Work to be completed
Set down exactly the lines below between the line holding "h hv hlate]" and the line holding "rw [← hpass.msSum, show", inclusive; no other line belongs in the answer.

Exercise material

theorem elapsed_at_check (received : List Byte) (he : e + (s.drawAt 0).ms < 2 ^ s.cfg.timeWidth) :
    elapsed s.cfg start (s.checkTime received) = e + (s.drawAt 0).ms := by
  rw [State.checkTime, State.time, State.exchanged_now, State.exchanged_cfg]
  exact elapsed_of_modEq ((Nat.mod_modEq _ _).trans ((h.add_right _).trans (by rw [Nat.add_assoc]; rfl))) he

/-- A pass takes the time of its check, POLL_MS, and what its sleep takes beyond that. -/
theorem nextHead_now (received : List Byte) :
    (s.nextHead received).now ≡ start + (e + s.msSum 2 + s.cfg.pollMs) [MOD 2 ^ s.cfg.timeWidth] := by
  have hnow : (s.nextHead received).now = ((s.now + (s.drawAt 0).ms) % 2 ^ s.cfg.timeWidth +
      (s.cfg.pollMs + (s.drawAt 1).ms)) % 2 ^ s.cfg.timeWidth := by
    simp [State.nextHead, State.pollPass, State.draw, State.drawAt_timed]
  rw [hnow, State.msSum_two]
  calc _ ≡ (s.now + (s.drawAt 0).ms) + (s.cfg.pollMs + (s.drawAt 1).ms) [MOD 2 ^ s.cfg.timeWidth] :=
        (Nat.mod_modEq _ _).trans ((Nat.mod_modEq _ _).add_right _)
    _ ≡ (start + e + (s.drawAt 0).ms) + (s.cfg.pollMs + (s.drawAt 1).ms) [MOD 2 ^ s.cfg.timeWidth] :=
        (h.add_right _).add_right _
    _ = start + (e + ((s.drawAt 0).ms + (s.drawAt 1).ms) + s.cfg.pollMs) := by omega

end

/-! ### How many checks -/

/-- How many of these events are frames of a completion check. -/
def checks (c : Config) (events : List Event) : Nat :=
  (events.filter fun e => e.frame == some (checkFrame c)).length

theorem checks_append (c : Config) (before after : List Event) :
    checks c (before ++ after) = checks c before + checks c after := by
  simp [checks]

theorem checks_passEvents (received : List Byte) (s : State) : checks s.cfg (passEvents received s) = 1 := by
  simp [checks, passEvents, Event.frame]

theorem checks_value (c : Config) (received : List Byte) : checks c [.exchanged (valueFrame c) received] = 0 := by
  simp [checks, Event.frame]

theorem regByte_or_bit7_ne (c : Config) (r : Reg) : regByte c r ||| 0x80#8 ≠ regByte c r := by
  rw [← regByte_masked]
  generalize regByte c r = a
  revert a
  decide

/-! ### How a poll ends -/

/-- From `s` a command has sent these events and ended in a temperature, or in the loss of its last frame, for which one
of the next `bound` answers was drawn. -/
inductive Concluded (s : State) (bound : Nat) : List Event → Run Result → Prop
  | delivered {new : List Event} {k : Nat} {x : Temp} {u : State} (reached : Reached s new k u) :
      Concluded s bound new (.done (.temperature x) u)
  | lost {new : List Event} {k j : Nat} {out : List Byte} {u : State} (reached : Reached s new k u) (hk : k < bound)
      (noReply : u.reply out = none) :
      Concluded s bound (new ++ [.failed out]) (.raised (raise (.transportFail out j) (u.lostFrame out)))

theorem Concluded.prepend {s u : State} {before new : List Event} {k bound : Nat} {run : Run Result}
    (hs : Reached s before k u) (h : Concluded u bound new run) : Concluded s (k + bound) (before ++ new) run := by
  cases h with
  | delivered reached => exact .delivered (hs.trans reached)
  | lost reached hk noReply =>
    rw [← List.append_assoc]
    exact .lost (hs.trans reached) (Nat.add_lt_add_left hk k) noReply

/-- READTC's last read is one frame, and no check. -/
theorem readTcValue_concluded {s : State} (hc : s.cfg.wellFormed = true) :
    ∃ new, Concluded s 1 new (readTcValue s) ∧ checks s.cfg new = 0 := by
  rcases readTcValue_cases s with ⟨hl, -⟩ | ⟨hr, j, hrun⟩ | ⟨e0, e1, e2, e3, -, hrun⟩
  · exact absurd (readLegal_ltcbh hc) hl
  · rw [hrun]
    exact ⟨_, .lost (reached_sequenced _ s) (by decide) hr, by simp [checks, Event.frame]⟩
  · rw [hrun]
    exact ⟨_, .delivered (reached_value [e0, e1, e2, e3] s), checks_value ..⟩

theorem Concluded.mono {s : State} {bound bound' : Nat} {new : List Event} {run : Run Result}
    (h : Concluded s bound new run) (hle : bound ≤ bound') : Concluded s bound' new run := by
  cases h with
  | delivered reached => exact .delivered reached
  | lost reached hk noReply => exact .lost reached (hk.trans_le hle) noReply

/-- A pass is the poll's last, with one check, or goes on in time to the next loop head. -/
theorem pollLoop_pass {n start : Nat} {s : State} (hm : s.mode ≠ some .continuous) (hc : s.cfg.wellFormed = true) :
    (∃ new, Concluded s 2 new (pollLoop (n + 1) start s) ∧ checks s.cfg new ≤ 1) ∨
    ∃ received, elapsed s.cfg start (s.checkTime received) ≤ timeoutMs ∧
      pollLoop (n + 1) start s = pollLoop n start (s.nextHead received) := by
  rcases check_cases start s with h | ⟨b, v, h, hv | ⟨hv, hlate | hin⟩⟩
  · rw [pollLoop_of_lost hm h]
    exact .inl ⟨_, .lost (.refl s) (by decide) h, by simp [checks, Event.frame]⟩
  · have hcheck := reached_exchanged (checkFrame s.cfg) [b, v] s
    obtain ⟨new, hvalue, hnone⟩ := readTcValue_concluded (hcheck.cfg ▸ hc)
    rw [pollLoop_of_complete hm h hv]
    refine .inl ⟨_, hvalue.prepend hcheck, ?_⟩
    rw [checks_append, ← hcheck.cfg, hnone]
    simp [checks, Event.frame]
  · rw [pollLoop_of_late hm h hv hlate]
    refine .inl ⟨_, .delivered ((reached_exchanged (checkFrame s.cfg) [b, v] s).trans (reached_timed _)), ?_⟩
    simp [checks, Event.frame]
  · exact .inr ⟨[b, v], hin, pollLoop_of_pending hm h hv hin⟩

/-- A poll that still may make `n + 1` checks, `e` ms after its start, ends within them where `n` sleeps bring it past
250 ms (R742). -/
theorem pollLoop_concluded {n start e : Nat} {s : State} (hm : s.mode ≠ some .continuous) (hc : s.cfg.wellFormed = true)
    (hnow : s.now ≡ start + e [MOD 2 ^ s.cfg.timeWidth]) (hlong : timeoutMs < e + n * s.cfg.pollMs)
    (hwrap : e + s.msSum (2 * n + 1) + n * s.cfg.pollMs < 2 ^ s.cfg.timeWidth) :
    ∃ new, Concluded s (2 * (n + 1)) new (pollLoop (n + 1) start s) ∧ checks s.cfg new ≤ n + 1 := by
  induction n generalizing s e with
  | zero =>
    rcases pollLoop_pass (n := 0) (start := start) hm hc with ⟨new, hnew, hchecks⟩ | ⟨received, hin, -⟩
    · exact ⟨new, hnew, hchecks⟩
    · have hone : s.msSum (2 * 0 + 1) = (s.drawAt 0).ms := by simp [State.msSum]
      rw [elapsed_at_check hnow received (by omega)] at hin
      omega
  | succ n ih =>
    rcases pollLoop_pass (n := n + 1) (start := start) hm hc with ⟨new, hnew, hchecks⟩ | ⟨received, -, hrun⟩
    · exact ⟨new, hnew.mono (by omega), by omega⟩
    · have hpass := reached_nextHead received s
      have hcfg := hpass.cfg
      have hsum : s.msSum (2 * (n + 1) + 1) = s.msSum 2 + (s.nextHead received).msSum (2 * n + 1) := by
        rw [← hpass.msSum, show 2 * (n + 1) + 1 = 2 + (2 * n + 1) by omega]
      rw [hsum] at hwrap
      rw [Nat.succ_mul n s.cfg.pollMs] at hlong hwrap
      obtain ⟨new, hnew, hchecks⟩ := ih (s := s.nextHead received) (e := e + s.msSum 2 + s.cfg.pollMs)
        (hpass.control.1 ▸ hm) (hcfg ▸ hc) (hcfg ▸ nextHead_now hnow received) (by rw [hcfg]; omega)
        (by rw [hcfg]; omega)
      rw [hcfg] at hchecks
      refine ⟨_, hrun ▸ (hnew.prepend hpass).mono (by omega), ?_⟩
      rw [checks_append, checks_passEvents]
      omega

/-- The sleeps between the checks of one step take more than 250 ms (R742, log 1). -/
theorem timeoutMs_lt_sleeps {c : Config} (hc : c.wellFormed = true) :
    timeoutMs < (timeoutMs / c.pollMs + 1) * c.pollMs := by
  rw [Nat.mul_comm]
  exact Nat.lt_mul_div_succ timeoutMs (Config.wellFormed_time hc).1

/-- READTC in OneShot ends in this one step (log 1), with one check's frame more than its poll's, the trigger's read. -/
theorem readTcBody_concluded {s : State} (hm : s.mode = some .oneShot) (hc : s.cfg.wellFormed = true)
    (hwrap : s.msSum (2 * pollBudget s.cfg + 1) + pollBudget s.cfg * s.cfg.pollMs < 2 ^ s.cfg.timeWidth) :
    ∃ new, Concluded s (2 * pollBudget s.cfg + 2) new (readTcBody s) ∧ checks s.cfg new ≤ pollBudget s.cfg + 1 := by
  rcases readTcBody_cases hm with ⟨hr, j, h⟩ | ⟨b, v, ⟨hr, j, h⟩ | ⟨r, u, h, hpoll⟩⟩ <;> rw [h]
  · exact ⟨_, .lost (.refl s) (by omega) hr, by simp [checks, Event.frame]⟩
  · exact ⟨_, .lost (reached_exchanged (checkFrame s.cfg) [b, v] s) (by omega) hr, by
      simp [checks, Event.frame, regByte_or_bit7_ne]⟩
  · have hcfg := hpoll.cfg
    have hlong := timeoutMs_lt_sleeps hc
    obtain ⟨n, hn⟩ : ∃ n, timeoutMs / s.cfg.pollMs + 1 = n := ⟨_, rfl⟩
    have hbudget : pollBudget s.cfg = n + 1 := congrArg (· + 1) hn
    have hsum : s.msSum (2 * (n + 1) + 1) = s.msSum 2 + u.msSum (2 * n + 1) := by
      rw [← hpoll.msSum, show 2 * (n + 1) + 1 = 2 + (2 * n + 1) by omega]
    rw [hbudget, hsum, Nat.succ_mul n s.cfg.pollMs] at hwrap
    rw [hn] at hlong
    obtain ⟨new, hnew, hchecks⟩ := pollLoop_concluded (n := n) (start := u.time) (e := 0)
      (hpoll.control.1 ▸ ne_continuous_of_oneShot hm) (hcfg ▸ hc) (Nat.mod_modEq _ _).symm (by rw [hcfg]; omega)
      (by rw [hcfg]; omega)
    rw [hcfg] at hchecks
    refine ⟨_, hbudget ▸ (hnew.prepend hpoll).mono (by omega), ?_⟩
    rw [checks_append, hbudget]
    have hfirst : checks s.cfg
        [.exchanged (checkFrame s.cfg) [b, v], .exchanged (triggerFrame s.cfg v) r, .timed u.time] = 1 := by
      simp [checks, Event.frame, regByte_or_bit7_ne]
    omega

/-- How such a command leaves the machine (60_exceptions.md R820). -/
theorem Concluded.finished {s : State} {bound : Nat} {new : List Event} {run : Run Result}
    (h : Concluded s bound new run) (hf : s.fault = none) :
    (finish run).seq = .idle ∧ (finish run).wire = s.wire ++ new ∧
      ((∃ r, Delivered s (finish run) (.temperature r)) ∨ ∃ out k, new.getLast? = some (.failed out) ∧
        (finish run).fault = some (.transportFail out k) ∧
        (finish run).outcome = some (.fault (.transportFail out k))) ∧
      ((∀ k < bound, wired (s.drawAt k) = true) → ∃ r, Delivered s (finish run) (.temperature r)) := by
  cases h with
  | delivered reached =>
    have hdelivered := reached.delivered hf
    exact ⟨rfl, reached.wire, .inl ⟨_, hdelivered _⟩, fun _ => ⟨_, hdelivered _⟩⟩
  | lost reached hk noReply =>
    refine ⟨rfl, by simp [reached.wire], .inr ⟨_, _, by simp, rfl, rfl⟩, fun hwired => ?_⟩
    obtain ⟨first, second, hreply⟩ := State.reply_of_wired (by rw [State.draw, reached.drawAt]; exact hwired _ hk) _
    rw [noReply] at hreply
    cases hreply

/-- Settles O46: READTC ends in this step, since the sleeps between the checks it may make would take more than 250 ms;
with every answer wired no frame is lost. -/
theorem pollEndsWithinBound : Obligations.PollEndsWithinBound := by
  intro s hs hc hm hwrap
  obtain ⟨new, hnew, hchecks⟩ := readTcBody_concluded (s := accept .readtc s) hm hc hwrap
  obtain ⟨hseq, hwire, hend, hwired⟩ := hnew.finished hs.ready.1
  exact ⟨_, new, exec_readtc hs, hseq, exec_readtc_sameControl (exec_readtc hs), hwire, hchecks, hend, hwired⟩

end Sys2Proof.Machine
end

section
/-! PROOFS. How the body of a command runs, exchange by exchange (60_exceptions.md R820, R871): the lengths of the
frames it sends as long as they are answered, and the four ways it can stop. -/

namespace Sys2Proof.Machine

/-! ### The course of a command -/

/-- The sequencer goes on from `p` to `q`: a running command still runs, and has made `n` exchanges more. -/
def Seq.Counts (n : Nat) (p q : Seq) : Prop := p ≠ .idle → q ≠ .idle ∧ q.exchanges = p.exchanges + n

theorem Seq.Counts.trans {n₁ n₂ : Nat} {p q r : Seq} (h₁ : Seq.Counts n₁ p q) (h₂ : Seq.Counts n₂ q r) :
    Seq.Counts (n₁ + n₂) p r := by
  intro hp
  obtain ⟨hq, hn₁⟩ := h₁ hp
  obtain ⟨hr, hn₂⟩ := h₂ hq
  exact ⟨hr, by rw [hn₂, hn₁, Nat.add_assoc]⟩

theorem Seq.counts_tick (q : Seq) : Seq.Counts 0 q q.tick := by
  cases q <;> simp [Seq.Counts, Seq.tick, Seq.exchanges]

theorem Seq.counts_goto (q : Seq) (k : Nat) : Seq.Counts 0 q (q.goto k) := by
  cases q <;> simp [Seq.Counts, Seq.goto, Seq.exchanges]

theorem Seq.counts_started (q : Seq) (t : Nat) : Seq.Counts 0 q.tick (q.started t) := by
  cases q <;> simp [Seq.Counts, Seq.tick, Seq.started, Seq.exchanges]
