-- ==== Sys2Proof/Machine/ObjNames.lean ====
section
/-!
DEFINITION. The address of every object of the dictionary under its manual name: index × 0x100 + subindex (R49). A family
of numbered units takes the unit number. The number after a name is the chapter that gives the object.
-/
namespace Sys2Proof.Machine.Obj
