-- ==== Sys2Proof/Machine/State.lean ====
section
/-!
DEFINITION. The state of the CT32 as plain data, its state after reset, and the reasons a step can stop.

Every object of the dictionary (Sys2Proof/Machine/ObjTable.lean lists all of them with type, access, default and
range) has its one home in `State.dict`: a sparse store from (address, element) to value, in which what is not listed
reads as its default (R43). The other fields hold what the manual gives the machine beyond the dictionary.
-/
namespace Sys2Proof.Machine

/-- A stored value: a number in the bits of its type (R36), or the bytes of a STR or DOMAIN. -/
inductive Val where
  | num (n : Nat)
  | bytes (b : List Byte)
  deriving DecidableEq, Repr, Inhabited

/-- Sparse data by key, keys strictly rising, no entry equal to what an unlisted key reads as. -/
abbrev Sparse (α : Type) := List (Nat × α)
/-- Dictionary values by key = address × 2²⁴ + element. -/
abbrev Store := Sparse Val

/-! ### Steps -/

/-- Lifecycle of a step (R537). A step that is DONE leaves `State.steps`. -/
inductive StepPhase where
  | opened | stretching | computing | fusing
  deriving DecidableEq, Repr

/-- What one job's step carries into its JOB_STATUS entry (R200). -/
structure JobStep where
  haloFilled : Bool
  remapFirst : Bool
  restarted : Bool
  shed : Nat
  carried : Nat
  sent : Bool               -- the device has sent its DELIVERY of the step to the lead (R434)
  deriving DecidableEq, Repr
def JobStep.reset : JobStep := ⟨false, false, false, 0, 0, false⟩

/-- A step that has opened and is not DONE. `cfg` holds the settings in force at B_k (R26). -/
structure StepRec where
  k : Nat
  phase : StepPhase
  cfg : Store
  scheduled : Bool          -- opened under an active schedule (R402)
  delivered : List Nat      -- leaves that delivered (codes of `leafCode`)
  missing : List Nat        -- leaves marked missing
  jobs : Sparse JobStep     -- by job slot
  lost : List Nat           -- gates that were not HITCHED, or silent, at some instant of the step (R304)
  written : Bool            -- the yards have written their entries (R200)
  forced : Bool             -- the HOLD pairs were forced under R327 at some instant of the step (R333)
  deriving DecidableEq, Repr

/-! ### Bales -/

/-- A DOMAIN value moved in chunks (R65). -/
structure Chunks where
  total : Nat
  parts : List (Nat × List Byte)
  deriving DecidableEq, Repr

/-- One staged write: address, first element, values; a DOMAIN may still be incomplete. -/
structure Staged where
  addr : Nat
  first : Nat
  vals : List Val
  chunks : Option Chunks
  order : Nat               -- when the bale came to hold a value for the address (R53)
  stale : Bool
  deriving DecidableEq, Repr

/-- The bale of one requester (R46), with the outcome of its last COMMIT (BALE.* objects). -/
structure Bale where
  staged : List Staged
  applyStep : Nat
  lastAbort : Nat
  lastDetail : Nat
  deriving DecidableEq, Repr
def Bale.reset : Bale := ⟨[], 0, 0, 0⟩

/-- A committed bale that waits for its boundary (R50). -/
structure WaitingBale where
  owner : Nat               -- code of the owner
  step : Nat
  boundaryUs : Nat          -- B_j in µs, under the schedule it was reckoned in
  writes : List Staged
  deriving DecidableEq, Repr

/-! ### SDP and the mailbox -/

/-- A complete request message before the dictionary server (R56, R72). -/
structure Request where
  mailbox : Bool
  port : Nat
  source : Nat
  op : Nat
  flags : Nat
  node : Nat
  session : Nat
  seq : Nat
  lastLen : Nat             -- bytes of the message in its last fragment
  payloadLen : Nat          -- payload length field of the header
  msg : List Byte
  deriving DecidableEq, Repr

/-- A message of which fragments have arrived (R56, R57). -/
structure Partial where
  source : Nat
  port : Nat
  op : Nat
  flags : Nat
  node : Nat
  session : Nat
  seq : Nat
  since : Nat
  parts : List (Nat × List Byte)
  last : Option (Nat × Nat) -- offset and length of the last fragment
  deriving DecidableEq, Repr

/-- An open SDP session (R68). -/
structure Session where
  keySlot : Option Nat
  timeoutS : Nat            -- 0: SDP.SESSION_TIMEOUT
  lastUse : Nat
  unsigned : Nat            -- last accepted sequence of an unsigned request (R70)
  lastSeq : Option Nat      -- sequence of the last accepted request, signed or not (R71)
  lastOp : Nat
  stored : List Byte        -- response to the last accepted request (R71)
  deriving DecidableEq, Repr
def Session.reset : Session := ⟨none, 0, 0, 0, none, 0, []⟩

Exercise response
  · rw [pollLoop_of_late hm h hv hlate]
    refine .inl ⟨_, .delivered ((reached_exchanged (checkFrame s.cfg) [b, v] s).trans (reached_timed _)), ?_⟩
    simp [checks, Event.frame]
  · exact .inr ⟨[b, v], hin, pollLoop_of_pending hm h hv hin⟩

/-- A poll that still may make `n + 1` checks, `e` ms after its start, ends within them where `n` sleeps bring it past
250 ms (R742). -/
theorem pollLoop_concluded {n start e : Nat} {s : State} (hm : s.mode ≠ some .continuous) (hc : s.cfg.wellFormed = true)
    (hnow : s.now ≡ start + e [MOD 2 ^ s.cfg.timeWidth]) (hlong : timeoutMs < e + n * s.cfg.pollMs)
    (hwrap : e + s.msSum (2 * n + 1) + n * s.cfg.pollMs < 2 ^ s.cfg.timeWidth) :
    ∃ new, Concluded s (2 * (n + 1)) new (pollLoop (n + 1) start s) ∧ checks s.cfg new ≤ n + 1 := by
  induction n generalizing s e with
  | zero =>
    rcases pollLoop_pass (n := 0) (start := start) hm hc with ⟨new, hnew, hchecks⟩ | ⟨received, hin, -⟩
    · exact ⟨new, hnew, hchecks⟩
    · have hone : s.msSum (2 * 0 + 1) = (s.drawAt 0).ms := by simp [State.msSum]
      rw [elapsed_at_check hnow received (by omega)] at hin
      omega
  | succ n ih =>
    rcases pollLoop_pass (n := n + 1) (start := start) hm hc with ⟨new, hnew, hchecks⟩ | ⟨received, -, hrun⟩
    · exact ⟨new, hnew.mono (by omega), by omega⟩
    · have hpass := reached_nextHead received s
      have hcfg := hpass.cfg
      have hsum : s.msSum (2 * (n + 1) + 1) = s.msSum 2 + (s.nextHead received).msSum (2 * n + 1) := by
        rw [← hpass.msSum, show 2 * (n + 1) + 1 = 2 + (2 * n + 1) by omega]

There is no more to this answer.